[PROBLEM REQUIREMENTS] Only one stretch of the listing below is wanted. Give it again exactly, from the line with "def State.settlePreempt (s" through the line with "def State.afterPass (s".

[PROVIDED INFORMATION]
-- ==== Sys2Proof/Machine/HostOps.lean ====
section
/-! DEFINITION. Completions, the journal and mailbox responses (R350 to R360): shared by every command that ends a
descriptor, a pass or a request. -/

namespace Sys2Proof.Machine

/-! ### Descriptors -/

/-- Field of a 64-byte descriptor: `n` bytes from byte `i` (R352). -/
def dfld (d : BitVec 512) (i n : Nat) : Nat := fld d (8 * i) (8 * n)
/-- Request identifier of a descriptor. -/
def descId (d : BitVec 512) : W64 := BitVec.ofNat 64 (dfld d 8 8)
/-- Opcode of a descriptor. -/
def descOp (d : BitVec 512) : Nat := dfld d 0 1
/-- Fetched descriptor of a ring. -/
def Func.find (u : Func) (r : RingId) (i : BitVec 12) : Option Fetched :=
  u.fetched.find? fun x => x.ring == r && x.index == i
/-- Status of an identifier in the journal: none when it is not there, some none while it is pending (R356). -/
def Func.lookup (u : Func) (id : W64) : Option (Option Status) :=
  (u.journal.find? fun j => j.1 == id).map fun j => j.2
/-- The journal with an entry's status set. -/
def setJournal (id : W64) (st : Status) (j : List (W64 × Option Status)) : List (W64 × Option Status) :=
  j.map fun e => if e.1 = id && e.2.isNone then (e.1, some st) else e

/-- Submission ring of a function. -/
def Func.sqOf (u : Func) (r : Nat) : Sq := AMap.get Sq.reset u.sq r
/-- Completion ring of a function. -/
def Func.cqOf (u : Func) (r : Nat) : Cq := AMap.get Cq.reset u.cq r
/-- The function with a submission ring updated. -/
def Func.updSq (u : Func) (r : Nat) (g : Sq → Sq) : Func := { u with sq := AMap.upd Sq.reset u.sq r g }
/-- The function with a completion ring updated. -/
def Func.updCq (u : Func) (r : Nat) (g : Cq → Cq) : Func := { u with cq := AMap.upd Cq.reset u.cq r g }
/-- Completion ring of a submission ring (RNG_SQ.cq). -/
def State.cqFor (s : State) (f : FnId) (r : RingId) : RingId := Fin.ofNat 16 (fld (s.reg f (.rngSq r)) 64 4)
/-- Entries of a submission ring. -/
def State.sqSize (s : State) (f : FnId) (r : RingId) : Nat := 2 ^ fld (s.reg f (.rngSq r)) 68 4
/-- Entries of a completion ring. -/
def State.cqSize (s : State) (f : FnId) (r : RingId) : Nat := 2 ^ fld (s.reg f (.rngCq r)) 71 4
/-- MSI-X vector of a completion ring. -/
def State.cqVector (s : State) (f : FnId) (r : RingId) : Fin 128 := Fin.ofNat 128 (fld (s.reg f (.rngCq r)) 64 7)

/-- A DRAINING ring is DISABLED once nothing is owed (R350). -/
def Func.drainRings (u : Func) : Func :=
  { u with
    sq := u.sq.filterMap fun kv =>
      if kv.2.state == .draining && !(u.fetched.any fun x => x.ring.val == kv.1) then
        let v : Sq := { kv.2 with state := .disabled }
        if v = Sq.reset then none else some (kv.1, v)
      else some kv
    cq := u.cq.filterMap fun kv =>
      if kv.2.state == .draining && kv.2.reserved == 0 then
        let v : Cq := { kv.2 with state := .disabled }
        if v = Cq.reset then none else some (kv.1, v)
      else some kv }

/-! ### Completions -/

/-- Fields of a completion entry beside those of the descriptor (table "Completion entry"). -/
structure CplInfo where
  attempts : Nat
  orig : Byte
  cause : Byte
  detail : Byte
  pass : W32
  summary : W64
  cert : Bool
  deriving DecidableEq, Repr

/-- A completion that names no pass and no fault. -/
def CplInfo.plain : CplInfo :=
  { attempts := 0, orig := 0, cause := 0, detail := 0, pass := 0, summary := 0, cert := false }

/-- The outputs-invalid flag (R354). -/
def outputsInvalid (st : Status) (orig : Byte) : Bool :=
  match st with
  | .done => false
  | .doneRetried => false
  | .duplicate => !(orig == 0x00 || orig == 0x01)
  | _ => true

/-- The 32-byte completion entry (R354), byte i in bits [8i+7:8i]. -/
def completionEntry (d : BitVec 512) (r : RingId) (i : BitVec 12) (st : Status) (phase : Bool) (x : CplInfo) :
    BitVec 256 :=
  let flags := (if phase then 1 else 0) + (if outputsInvalid st x.orig then 2 else 0) + (if x.cert then 4 else 0)
  BitVec.ofNat 256 (leNat (leBytes 8 (descId d).toNat ++ [st.code, BitVec.ofNat 8 (descOp d)] ++ leBytes 1 r.val
    ++ leBytes 1 flags ++ leBytes 2 i.toNat ++ leBytes 1 x.attempts ++ [x.orig, x.cause, x.detail, 0, 0]
    ++ leBytes 4 x.pass.toNat ++ leBytes 8 x.summary.toNat))

/-- Count a completion towards its ring's message and raise the vector at the count of IRQ_MOD (R360). -/
def State.moderate (s : State) (f : FnId) (cq : RingId) : State :=
  let v := s.cqVector f cq
  let q := (s.fn f.val).cqOf cq.val
  if fld (s.reg f (.irqMod v)) 0 8 ≤ q.unsignalled + 1 then
    (s.updFn f.val fun u => u.updCq cq.val fun q => { q with unsignalled := 0, oldest := none }).interrupt f v
  else
    s.updFn f.val fun u => u.updCq cq.val fun q =>
      { q with unsignalled := q.unsignalled + 1,
               oldest := match q.oldest with
                 | some t => some t
                 | none => some s.clk.timebase }

/-- End a fetched descriptor: write its completion where its ring accepts one, set its journal status unless it is a
duplicate, and return its tag and its completion entry (R350, R351, R354, R356). -/
def State.complete1 (s : State) (f : FnId) (r : RingId) (i : BitVec 12) (st : Status) (x : CplInfo) : State :=
  let u := s.fn f.val
  match u.find r i with
  | none => s
  | some d =>
    let cq := s.cqFor f r
    let q := u.cqOf cq.val
    let open' := q.state == .enabled || q.state == .draining
    let id := descId d.desc
    let u1 := { u with
      fetched := u.fetched.filter fun y => !(y.ring == r && y.index == i),
      tags := u.tags - 1,
      journal := if st = Status.duplicate || id = 0 then u.journal else setJournal id st u.journal }
    let wrap := decide (q.tail.toNat + 1 = s.cqSize f cq)
    let u2 := u1.updCq cq.val fun q =>
      if open' then { q with reserved := q.reserved - 1, tail := if wrap then 0 else q.tail + 1,
                             phase := if wrap then !q.phase else q.phase }
      else { q with reserved := q.reserved - 1 }
    let s := s.setFn f.val { u2.drainRings with active := some s.clk.timebase }
    if open' then
      let s := s.emit (.completion f cq q.tail (completionEntry d.desc r i st q.phase x))
      if dfld d.desc 1 1 % 2 = 1 then s else s.moderate f cq
    else s

/-- A fetched descriptor that may end now because others have: a duplicate whose original is final (R356), or a FENCE
all of whose earlier descriptors have completed (R353). -/
def Func.ready (u : Func) : Option (Fetched × Option Byte) :=
  let dup := u.fetched.findSome? fun d =>
    if d.phase == .duplicate then
      match u.lookup (descId d.desc) with
      | some (some st) => some (d, some st.code)
      | none => some (d, some 0)
      | _ => none
    else none
  match dup with
  | some r => some r
  | none =>
    (u.fetched.find? fun d => d.phase == .executing && descOp d.desc == 5 &&
      !(u.fetched.any fun e => decide (e.order < d.order) && (dfld d.desc 16 1 == 1 || e.ring == d.ring))).map
      fun d => (d, none)

/-- Complete what the latest completion has made ready, on fuel. -/
def settleHost : Nat → State → FnId → State
  | 0, s, _ => s
  | n + 1, s, f =>
    match (s.fn f.val).ready with
    | none => s
    | some (d, some orig) => settleHost n (s.complete1 f d.ring d.index Status.duplicate { CplInfo.plain with orig := orig }) f
    | some (d, none) => settleHost n (s.complete1 f d.ring d.index .done CplInfo.plain) f

/-- Complete a descriptor, and every duplicate and FENCE that this makes ready. -/
def State.complete (s : State) (f : FnId) (r : RingId) (i : BitVec 12) (st : Status) (x : CplInfo) : State :=
  let s := s.complete1 f r i st x
  settleHost (s.fn f.val).fetched.length s f

/-- Complete a descriptor without pass or fault. -/
def State.finish (s : State) (f : FnId) (r : RingId) (i : BitVec 12) (st : Status) : State := s.complete f r i st .plain

/-- Mark a fetched descriptor as executing. -/
def State.executing (s : State) (f : FnId) (r : RingId) (i : BitVec 12) : State :=
  s.updFn f.val fun u => { u with fetched := u.fetched.map fun d =>
    if d.ring == r && d.index == i then { d with phase := .executing } else d }

/-! ### Mailbox (R358) -/

/-- Write a response, keep it for duplicates, and raise vector 0. -/
def State.respond (s : State) (q : Mbx) (st : Status) (detail : BitVec 16) (payload : List Byte) : State :=
  let short := decide (q.respLen < 32 + payload.length)
  let st' := if short then Status.rejectedFormat else st
  let body := if short then [] else payload
  let detail' := if short then 0 else detail
  let s := s.updFn q.f.val fun u =>
    { u with mbxSeq := q.seq, mbxStatus := st'.code, mbxBusy := false, mbxCache := some (st', detail', body),
             active := some s.clk.timebase }
  (s.emit (.response q.f q.respAddr q.seq st' detail' body)).interrupt q.f 0

/-- A response that leaves the mailbox as it is: the cached one of a duplicate, or the refusal of a sequence number. It
counts as activity of the function (R349, R358). -/
def State.answer (s : State) (q : Mbx) (st : Status) (detail : BitVec 16) (payload : List Byte) : State :=
  ((s.emit (.response q.f q.respAddr q.seq st detail payload)).interrupt q.f 0).updFn q.f.val fun u =>
    { u with active := some s.clk.timebase }

/-- The gate that every Vedihar request passes (R358, R359): the doorbell page names it, then the sequence, the major, the
function, then the request's own effect. While a request is in execution, only that one goes on; a later one is read after
its completion. -/
def State.mailbox (s : State) (q : Mbx) (allowed : Bool) (run : State → State) : State :=
  let u := s.fn q.f.val
  if u.mbxBusy then (if q.seq = u.mbxSeq + 1 && q.major = 3 && allowed then run s else s)
  else if u.pageAddr = 0 || u.pageSeq.setWidth 32 ≠ q.seq then s
  else if q.seq = u.mbxSeq && u.mbxCache.isSome then
    match u.mbxCache with
    | some (st, d, p) => s.answer q st d p
    | none => s
  else if q.seq ≠ u.mbxSeq + 1 then
    s.answer q .rejectedState 0 []
  else if q.major ≠ 3 then s.respond q .rejectedCapability 0 []
  else if !allowed then s.respond q .rejectedState 0 []
  else run s

/-! ### Passes -/

/-- Trace a change of a pass's state (table "Trace entry types", 0x20) and make it. -/
def State.setPassState (s : State) (k : Nat) (st : PassState) : State :=
  match s.pass k with
  | none => s
  | some p =>
    (s.setPass k { p with state := st }).traceTo p.fn 0x20 (BitVec.ofNat 8 p.fn.val)
      (leBytes 4 p.number.toNat ++ leBytes 1 p.attempt ++ [p.state.code, st.code])

/-- Trace a change of a generation's state (0x24). -/
def State.traceGen (s : State) (f : FnId) (g : W32) (old new : GenState) : State :=
  if old = new then s
  else s.traceTo f 0x24 (BitVec.ofNat 8 f.val) (leBytes 4 g.toNat ++ [old.code, new.code])

/-- Generations of a function that are no longer pinnable and that no pass pins any more are RETIRED (R331). -/
def State.retireOld (s : State) (f : FnId) : State :=
  let u := s.fn f.val
  let pinned (g : W32) : Bool := s.allPasses.any fun kp => kp.2.fn == f && passLive kp.2.state && kp.2.gen == g
  let gone (g : Gen) : Bool := (g.state == .active || g.state == .incomplete) && g.gen != u.activeGen && !pinned g.gen
  let s := s.updFn f.val fun u => { u with gens := u.gens.map fun g => if gone g then { g with state := .retired } else g }
  (u.gens.filter gone).foldl (fun s g => s.traceGen f g.gen g.state .retired) s

/-- A refusal for which the spec states no status: one of the REJECTED codes of R355. -/
def State.freeRefusal (s : State) : Status × State :=
  let (v, s) := s.draw 0x355
  (nth Status.rejectedState [.rejectedFormat, .rejectedCapability, .rejectedGeneration, .rejectedState, .rejectedLibrary] (v.toNat % 5), s)

/-- A staging slot's record. -/
def State.slot (s : State) (k : Nat) : Option Slot := AMap.get none s.slots k
/-- The state with a staging slot's record replaced. -/
def State.setSlot (s : State) (k : Nat) (v : Option Slot) : State := { s with slots := AMap.set none s.slots k v }

/-- The waiting records of a generation that is gone leave their slots (R331). -/
def State.dropSlots (s : State) (f : FnId) (g : W32) : State :=
  s.slots.foldl (fun s kv => match kv.2 with
    | some x =>
      if x.fn = f ∧ x.shard.generation = g then
        let s := s.setSlot kv.1 none
        match x.desc with
        | some (r, i) => let (st, s) := s.freeRefusal; s.finish f r i st
        | none => s
      else s
    | none => s) s

/-- A generation that was discarded before it became ACTIVE: its slots, and the completion of its commit, whose status the
spec does not state (R331, R333). -/
def State.discarded (s : State) (f : FnId) (g : Gen) : State :=
  let s := s.dropSlots f g.gen
  match g.desc with
  | some (r, i) => let (st, s) := s.freeRefusal; s.finish f r i st
  | none => s

/-- Skein state change with its trace point (0x25). -/
def State.setSkein (s : State) (st : SkeinState) : State :=
  let k := s.skein
  if k.state = st then s
  else ({ s with skein := { k with state := st } }).traceTo k.fn 0x25 (BitVec.ofNat 8 k.fn.val)
    (leBytes 2 k.id.toNat ++ [k.state.code, st.code, k.field])

/-- The member returns to NONE: nothing of the skein stays but the field codes of FAB_SKEIN_STATUS. -/
def State.leaveSkein (s : State) : State :=
  let s := s.setSkein .none
  let k := s.skein
  let s := { s with skein := { Skein.reset with
    field := k.field, module := k.module, id := k.id, passNo := k.passNo, abandonOut := k.abandonOut } }
  { s with ports := AMap.each Port.reset (fun p => { p with warpOn := false }) s.ports }

/-- A PREEMPT completes with DONE when no pass of the function is RUNNING, GATING or QUIESCING (R353). -/
def State.settlePreempt (s : State) (f : FnId) : State :=
  let u := s.fn f.val
  if !(s.allPasses.any fun kp => kp.2.fn == f && passBusy kp.2.state) then
    match u.fetched.find? fun d => d.phase == .executing && descOp d.desc == 7 && dfld d.desc 16 1 == 3 with
    | some d => s.finish f d.ring d.index .done
    | none => s
  else s

/-- What follows a pass that ends: the account (R346), retired generations (R331), a DISSOLVING skein (R317), a waiting
PREEMPT (R353). -/
def State.afterPass (s : State) (p : Pass) : State :=
  let s := s.updFn p.fn.val fun u => { u with account := u.account + p.frames }
  let s := s.retireOld p.fn
  let s := if s.skein.state == .dissolving && s.skein.fn == p.fn
      && !(s.allPasses.any fun kp => kp.2.fn == p.fn) then s.leaveSkein else s
  s.settlePreempt p.fn

/-- A pass reaches COMPLETE: its completion is written, and an agreed pass advances the pass counter (R311, R354). -/
def State.completePass (s : State) (k : Nat) (st : Status) (summary : W64) (cert : Bool) : State :=
  match s.pass k with
  | none => s
  | some p =>
    let s := s.setPassState k .complete
    let s := if !p.agreed then s
      else if p.multi then
        { s with skein := { s.skein with passNo := s.skein.passNo + 1 } }
      else s.updFn p.fn.val fun u => { u with passNo := u.passNo + 1 }
    let info : CplInfo := {
      attempts := p.attempt + (if p.start.isSome then 1 else 0), orig := 0,
      cause := (match p.fault with | some r => (if st = .abandonedFault then r.cause.code else 0) | none => 0),
      detail := (match p.fault with | some r => (if st = .abandonedFault then r.detail else 0) | none => 0),
      pass := if p.agreed then p.number else 0, summary := summary, cert := cert }
    let s := s.complete p.fn p.ring p.index st info
    let s := { s with passes := AMap.set none s.passes k none }
    s.afterPass p

end Sys2Proof.Machine
end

[RESULT OF THIS EXERCISE]
def State.settlePreempt (s : State) (f : FnId) : State :=
  let u := s.fn f.val
  if !(s.allPasses.any fun kp => kp.2.fn == f && passBusy kp.2.state) then
    match u.fetched.find? fun d => d.phase == .executing && descOp d.desc == 7 && dfld d.desc 16 1 == 3 with
    | some d => s.finish f d.ring d.index .done
    | none => s
  else s

/-- What follows a pass that ends: the account (R346), retired generations (R331), a DISSOLVING skein (R317), a waiting
PREEMPT (R353). -/
def State.afterPass (s : State) (p : Pass) : State :=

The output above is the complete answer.